Write out the stretch of lines below that begins at the line with "steps CLS or DRW. -/" and ends at the line with "(.drw x y n)))", including both, exactly as given and nothing more.

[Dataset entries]
──────────

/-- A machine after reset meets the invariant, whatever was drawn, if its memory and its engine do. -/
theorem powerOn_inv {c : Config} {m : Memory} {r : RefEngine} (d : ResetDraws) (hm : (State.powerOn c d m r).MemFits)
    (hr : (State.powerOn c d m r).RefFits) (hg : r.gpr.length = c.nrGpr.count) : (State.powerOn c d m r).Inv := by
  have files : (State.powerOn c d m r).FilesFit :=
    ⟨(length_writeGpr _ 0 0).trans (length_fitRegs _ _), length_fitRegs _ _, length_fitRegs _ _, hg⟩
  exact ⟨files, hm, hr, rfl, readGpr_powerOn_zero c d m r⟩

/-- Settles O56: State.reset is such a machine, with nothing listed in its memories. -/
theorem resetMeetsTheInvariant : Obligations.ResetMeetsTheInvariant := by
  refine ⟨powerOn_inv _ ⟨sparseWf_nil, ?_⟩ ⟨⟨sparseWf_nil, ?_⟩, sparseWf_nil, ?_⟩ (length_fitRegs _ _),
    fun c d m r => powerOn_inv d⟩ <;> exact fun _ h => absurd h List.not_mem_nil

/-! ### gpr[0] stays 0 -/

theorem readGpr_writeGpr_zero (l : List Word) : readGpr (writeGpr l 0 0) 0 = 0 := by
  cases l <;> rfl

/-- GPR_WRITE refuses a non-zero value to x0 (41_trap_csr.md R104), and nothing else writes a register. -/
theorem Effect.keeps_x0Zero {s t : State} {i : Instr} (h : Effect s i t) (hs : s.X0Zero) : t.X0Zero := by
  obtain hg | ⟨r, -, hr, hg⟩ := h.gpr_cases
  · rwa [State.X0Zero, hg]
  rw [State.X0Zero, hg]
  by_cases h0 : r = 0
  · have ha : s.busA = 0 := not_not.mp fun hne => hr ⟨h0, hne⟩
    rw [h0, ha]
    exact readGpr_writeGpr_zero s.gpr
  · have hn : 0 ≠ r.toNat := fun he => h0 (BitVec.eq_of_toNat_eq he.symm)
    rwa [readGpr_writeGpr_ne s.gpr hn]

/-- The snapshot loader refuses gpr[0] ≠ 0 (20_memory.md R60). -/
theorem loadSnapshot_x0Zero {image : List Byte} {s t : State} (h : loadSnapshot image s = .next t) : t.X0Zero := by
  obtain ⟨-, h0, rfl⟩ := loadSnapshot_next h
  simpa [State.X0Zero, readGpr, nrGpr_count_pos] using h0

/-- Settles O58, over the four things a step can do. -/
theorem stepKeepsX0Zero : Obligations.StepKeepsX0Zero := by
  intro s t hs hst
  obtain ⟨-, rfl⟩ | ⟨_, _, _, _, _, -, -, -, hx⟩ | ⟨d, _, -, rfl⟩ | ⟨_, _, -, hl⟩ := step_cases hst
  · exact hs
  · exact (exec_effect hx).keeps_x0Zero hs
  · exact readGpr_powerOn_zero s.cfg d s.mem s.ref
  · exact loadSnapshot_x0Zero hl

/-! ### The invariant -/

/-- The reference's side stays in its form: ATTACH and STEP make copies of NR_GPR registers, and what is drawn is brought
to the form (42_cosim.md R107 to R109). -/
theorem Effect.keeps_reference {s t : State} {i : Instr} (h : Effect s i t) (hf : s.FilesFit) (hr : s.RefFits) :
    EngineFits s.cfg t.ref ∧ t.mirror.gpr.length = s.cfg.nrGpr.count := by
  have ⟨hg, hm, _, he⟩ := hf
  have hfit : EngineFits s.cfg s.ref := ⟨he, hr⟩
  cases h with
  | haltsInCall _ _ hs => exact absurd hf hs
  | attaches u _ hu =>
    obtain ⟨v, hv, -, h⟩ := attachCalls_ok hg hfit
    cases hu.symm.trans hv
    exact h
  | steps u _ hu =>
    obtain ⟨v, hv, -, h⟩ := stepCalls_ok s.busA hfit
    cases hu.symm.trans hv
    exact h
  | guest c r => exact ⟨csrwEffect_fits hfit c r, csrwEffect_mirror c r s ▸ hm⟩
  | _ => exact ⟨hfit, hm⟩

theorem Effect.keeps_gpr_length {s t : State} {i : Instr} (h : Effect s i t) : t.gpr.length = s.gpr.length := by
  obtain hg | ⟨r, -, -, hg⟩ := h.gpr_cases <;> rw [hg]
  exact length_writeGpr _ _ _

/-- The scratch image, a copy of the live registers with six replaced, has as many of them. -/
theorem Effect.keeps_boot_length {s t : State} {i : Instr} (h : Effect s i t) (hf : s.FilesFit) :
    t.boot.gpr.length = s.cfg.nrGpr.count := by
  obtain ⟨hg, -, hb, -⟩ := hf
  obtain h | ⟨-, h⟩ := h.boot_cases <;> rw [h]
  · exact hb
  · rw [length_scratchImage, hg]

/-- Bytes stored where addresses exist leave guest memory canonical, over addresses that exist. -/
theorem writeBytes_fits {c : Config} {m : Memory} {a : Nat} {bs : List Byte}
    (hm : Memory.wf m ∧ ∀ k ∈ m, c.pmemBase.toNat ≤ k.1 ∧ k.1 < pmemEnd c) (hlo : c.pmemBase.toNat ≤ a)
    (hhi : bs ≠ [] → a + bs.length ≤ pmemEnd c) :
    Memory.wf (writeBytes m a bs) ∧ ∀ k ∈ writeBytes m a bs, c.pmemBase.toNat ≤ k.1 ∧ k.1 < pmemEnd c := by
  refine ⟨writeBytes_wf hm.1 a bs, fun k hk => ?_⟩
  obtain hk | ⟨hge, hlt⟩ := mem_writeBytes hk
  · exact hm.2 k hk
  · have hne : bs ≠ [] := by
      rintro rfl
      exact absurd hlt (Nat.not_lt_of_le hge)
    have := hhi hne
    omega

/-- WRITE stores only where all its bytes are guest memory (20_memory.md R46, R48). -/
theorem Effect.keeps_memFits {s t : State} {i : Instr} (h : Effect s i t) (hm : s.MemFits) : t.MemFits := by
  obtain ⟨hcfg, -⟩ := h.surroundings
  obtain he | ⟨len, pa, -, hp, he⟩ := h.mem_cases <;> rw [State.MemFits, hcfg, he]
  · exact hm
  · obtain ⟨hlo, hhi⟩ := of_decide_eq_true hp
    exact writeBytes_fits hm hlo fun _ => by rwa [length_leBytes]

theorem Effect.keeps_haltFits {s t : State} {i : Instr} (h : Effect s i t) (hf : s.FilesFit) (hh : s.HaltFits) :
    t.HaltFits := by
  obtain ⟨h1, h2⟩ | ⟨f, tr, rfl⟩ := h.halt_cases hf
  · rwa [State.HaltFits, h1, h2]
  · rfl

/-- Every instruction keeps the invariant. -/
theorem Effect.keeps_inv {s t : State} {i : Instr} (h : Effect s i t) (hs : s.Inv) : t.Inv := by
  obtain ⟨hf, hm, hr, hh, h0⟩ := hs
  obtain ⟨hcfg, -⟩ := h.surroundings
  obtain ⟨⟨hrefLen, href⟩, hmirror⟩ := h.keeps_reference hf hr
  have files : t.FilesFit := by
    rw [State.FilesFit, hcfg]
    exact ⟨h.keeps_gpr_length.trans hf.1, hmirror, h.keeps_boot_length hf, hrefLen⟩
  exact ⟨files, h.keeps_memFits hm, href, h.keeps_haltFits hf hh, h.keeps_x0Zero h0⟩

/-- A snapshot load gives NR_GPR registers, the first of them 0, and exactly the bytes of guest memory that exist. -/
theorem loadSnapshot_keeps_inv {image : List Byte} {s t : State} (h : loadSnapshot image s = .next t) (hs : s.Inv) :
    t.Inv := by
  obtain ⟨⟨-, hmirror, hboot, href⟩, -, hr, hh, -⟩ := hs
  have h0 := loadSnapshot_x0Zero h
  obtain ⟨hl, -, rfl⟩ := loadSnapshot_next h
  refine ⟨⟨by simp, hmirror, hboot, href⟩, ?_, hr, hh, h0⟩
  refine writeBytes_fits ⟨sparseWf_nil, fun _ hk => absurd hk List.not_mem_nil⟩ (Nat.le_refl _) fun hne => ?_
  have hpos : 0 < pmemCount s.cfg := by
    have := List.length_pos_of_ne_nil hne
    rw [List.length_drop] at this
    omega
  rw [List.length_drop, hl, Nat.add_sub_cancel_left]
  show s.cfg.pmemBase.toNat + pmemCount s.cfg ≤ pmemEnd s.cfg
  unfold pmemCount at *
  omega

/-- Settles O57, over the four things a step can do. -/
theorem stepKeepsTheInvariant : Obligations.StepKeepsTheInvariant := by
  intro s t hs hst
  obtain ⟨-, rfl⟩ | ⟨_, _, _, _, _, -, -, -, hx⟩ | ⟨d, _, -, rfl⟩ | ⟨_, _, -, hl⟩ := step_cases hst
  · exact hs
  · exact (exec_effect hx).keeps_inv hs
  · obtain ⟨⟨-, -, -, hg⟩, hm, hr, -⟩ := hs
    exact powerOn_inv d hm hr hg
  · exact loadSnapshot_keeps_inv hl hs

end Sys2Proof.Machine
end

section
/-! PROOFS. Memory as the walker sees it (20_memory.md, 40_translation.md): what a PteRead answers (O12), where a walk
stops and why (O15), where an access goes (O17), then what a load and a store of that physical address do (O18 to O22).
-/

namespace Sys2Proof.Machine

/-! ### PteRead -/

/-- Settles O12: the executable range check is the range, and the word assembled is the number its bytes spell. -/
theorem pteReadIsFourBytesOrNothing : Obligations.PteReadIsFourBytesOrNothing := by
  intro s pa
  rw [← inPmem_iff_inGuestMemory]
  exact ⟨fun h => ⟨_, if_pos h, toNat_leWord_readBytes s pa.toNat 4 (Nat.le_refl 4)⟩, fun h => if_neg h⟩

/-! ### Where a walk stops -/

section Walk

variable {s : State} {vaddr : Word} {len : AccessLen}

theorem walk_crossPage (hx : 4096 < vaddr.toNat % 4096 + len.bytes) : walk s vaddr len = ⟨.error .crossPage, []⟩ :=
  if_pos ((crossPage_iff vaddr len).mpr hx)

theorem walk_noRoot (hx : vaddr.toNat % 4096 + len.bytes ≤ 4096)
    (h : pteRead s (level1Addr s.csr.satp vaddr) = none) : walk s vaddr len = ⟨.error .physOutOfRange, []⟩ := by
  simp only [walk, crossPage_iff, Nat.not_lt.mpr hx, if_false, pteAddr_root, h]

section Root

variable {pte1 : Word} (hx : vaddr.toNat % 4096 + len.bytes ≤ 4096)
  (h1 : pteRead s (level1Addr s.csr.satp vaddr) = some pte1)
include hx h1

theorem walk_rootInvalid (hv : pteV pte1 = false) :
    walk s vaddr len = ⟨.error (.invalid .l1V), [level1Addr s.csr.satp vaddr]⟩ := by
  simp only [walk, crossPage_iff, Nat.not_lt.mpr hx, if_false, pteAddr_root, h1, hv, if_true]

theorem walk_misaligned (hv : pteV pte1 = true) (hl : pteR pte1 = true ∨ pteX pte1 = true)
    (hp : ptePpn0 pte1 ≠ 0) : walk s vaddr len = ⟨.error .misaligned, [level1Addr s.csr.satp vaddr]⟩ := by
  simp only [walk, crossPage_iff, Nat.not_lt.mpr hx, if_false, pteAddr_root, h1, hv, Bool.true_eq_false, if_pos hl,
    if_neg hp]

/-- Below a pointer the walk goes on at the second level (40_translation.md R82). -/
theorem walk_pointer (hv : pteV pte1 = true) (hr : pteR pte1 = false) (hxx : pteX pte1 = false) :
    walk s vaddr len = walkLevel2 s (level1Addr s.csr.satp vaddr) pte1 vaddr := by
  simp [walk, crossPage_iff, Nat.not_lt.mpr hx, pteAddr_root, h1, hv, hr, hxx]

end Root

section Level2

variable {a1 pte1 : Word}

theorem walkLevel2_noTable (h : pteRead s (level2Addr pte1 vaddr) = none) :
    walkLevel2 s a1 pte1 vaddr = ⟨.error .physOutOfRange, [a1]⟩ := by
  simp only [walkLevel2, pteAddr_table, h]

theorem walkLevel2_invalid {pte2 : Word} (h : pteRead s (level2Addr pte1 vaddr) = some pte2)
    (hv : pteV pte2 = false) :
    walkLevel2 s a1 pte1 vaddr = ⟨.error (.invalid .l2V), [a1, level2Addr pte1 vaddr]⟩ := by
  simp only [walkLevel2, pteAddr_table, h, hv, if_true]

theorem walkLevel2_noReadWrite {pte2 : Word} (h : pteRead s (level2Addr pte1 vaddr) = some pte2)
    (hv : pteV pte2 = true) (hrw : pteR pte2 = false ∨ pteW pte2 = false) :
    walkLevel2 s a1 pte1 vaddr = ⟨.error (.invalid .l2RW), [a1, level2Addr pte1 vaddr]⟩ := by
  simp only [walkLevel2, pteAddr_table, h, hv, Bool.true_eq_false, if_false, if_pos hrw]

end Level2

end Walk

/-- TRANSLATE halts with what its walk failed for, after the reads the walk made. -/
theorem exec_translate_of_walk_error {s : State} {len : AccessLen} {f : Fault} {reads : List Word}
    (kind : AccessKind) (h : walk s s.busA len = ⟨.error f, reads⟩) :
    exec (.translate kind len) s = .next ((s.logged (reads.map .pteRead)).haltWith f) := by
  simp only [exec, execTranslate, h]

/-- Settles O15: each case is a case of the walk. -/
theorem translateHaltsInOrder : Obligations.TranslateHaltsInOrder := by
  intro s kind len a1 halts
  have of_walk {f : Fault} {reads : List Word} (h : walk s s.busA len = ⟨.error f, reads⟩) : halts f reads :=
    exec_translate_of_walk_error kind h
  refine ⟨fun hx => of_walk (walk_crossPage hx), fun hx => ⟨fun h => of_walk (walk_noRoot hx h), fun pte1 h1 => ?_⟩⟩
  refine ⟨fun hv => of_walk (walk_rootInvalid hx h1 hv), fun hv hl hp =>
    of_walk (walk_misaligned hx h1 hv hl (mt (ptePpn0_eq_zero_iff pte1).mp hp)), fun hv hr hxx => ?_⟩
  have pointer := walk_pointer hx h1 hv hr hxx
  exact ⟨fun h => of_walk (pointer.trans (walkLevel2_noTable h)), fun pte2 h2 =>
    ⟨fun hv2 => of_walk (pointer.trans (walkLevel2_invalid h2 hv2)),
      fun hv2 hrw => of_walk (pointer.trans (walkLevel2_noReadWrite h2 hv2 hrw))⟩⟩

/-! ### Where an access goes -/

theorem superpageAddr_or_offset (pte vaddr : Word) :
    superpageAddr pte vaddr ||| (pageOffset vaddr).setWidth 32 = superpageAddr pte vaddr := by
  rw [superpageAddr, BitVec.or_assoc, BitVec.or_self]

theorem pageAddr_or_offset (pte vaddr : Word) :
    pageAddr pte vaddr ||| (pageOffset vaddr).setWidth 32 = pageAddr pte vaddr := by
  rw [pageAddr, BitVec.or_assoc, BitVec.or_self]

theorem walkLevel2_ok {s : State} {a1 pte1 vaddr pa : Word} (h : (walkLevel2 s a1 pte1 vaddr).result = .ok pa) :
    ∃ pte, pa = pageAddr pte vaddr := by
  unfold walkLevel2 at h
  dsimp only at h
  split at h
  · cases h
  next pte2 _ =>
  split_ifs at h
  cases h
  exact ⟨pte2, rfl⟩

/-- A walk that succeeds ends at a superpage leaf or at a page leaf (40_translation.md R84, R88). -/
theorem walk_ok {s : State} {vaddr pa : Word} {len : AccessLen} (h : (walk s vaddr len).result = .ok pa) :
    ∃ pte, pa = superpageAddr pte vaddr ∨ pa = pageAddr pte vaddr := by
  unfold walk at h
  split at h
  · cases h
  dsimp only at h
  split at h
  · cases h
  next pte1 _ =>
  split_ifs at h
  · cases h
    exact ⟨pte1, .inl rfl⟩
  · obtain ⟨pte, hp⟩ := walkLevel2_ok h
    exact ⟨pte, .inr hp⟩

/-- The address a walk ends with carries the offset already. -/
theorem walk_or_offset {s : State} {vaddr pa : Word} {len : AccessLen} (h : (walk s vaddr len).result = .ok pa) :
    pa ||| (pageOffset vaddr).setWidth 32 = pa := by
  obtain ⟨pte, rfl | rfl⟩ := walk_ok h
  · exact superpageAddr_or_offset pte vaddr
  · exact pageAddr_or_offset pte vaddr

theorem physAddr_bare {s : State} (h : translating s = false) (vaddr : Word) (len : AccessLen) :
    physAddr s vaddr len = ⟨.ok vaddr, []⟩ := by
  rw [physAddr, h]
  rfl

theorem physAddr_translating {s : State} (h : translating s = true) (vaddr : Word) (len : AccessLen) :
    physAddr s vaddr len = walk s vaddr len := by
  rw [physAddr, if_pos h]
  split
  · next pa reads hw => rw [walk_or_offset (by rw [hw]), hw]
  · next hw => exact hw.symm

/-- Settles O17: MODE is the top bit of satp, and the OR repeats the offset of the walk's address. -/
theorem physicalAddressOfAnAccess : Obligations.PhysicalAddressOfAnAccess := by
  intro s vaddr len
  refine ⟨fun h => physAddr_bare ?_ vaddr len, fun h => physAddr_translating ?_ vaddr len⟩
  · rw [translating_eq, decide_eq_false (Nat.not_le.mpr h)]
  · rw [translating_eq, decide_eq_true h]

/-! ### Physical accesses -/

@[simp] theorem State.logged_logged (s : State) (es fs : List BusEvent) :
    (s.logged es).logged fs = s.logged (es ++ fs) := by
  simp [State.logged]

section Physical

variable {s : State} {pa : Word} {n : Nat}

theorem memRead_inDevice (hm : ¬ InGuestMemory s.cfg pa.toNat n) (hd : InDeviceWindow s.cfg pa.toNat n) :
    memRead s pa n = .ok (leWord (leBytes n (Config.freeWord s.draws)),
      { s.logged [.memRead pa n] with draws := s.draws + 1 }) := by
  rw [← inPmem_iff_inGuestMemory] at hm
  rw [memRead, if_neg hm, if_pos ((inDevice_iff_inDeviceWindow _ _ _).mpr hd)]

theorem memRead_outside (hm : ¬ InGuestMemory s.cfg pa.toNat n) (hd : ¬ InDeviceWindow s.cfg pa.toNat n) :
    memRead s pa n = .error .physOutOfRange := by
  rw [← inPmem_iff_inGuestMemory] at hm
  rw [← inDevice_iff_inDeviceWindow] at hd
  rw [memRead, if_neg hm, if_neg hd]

──────────

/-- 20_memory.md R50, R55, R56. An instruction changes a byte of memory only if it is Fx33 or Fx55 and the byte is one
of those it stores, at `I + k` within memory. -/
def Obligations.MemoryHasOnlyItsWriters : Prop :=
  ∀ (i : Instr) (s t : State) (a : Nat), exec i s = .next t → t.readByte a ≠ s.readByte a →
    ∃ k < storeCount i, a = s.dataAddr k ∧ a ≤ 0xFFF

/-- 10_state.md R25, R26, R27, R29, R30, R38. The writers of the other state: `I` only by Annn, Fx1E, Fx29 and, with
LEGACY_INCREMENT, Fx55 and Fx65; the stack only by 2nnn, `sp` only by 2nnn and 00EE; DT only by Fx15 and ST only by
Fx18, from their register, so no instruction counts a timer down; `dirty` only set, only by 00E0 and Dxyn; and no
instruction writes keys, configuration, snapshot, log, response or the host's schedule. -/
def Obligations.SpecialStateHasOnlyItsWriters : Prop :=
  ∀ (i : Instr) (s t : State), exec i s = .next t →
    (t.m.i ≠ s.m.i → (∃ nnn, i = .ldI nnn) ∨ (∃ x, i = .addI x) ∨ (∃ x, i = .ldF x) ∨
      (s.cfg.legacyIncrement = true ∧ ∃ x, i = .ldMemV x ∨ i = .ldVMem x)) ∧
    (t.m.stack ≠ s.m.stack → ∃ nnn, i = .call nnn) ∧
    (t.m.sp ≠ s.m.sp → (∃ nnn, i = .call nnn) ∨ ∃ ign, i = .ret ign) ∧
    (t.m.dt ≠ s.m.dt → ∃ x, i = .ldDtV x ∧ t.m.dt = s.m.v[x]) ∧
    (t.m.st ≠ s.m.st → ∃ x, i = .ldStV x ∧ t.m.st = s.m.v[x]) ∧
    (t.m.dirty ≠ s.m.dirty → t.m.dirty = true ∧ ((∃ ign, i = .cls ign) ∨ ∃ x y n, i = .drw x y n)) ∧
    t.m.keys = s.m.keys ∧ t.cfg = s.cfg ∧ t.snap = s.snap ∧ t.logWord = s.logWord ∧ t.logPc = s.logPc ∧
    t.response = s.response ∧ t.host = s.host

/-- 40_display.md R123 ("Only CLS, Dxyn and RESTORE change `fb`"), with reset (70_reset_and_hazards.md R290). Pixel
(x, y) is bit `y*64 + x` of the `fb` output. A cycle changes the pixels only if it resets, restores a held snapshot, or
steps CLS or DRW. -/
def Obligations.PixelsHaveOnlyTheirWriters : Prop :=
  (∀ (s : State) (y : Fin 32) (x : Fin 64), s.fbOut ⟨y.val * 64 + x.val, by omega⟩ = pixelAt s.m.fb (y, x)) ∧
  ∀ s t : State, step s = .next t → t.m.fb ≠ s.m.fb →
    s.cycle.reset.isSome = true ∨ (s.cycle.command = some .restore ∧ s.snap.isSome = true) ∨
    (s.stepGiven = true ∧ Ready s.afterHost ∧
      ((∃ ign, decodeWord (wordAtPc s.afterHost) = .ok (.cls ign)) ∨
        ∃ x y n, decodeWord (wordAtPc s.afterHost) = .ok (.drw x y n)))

──────────

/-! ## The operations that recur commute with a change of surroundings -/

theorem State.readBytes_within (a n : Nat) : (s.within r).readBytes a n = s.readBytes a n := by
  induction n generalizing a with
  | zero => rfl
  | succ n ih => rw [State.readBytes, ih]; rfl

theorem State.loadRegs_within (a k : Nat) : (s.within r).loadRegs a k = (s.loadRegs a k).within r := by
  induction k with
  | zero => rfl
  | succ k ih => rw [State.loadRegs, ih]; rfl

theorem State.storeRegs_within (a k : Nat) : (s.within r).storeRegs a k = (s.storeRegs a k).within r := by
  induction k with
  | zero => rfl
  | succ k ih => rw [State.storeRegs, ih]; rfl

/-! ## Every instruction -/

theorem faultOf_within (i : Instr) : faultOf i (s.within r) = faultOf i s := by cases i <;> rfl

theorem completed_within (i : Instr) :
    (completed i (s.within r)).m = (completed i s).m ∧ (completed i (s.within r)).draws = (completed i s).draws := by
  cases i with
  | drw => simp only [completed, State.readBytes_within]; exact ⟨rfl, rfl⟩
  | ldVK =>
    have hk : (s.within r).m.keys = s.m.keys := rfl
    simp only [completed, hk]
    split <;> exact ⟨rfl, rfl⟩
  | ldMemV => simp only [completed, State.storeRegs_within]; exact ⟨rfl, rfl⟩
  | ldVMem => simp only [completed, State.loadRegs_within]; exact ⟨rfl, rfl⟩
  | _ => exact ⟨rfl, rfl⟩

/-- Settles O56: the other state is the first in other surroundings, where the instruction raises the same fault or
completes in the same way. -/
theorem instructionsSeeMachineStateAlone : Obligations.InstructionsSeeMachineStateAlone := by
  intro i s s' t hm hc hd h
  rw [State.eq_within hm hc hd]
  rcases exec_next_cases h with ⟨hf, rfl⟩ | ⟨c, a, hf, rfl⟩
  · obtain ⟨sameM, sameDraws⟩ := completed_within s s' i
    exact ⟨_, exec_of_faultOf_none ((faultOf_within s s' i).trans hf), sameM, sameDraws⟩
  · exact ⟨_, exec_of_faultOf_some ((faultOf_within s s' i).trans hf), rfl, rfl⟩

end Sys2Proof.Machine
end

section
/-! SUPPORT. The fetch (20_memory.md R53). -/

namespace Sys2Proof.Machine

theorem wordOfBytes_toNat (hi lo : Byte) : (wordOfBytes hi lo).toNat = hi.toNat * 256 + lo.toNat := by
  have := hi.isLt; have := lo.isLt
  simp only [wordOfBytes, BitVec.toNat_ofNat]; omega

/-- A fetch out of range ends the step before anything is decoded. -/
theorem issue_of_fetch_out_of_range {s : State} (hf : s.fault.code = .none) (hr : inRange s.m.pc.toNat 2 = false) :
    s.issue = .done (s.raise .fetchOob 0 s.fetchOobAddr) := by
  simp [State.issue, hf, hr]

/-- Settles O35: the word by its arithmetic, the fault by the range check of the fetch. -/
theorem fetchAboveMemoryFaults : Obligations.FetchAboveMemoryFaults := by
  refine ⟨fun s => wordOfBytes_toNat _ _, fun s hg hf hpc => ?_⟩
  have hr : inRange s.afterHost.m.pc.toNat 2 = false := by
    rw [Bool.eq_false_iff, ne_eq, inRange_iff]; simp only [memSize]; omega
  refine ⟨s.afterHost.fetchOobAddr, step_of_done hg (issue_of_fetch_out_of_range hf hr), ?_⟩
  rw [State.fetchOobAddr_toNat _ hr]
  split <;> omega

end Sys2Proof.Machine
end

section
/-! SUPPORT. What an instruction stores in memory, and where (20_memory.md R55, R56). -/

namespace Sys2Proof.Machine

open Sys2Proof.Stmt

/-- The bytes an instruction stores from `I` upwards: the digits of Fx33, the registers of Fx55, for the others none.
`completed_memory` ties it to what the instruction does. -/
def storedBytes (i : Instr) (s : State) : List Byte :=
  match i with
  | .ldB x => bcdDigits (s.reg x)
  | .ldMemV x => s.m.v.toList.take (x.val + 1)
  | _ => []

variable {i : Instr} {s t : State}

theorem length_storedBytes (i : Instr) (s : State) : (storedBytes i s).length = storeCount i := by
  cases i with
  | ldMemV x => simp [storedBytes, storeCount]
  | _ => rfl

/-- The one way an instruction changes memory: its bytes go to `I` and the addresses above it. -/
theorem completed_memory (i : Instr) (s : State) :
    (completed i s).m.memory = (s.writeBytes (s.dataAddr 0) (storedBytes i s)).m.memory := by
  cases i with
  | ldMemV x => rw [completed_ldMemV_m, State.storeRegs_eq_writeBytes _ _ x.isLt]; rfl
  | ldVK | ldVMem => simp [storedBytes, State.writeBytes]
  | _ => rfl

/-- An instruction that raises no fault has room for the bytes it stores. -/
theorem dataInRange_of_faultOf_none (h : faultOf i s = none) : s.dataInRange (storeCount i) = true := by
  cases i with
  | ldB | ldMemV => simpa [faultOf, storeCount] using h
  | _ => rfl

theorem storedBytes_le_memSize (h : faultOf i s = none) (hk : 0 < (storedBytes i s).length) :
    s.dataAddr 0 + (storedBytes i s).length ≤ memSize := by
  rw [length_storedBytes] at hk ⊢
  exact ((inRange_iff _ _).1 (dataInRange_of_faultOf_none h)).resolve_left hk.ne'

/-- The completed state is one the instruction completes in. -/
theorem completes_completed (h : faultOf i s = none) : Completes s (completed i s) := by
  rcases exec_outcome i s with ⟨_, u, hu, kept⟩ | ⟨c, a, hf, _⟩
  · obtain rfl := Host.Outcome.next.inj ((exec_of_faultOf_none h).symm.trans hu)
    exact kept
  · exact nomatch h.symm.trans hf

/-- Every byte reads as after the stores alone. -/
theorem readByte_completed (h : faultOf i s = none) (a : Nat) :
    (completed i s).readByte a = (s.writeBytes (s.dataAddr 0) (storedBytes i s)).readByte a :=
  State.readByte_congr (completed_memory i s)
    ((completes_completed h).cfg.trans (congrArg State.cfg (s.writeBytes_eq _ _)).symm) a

──────────

**Finished task**:
steps CLS or DRW. -/
def Obligations.PixelsHaveOnlyTheirWriters : Prop :=
  (∀ (s : State) (y : Fin 32) (x : Fin 64), s.fbOut ⟨y.val * 64 + x.val, by omega⟩ = pixelAt s.m.fb (y, x)) ∧
  ∀ s t : State, step s = .next t → t.m.fb ≠ s.m.fb →
    s.cycle.reset.isSome = true ∨ (s.cycle.command = some .restore ∧ s.snap.isSome = true) ∨
    (s.stepGiven = true ∧ Ready s.afterHost ∧
      ((∃ ign, decodeWord (wordAtPc s.afterHost) = .ok (.cls ign)) ∨
        ∃ x y n, decodeWord (wordAtPc s.afterHost) = .ok (.drw x y n)))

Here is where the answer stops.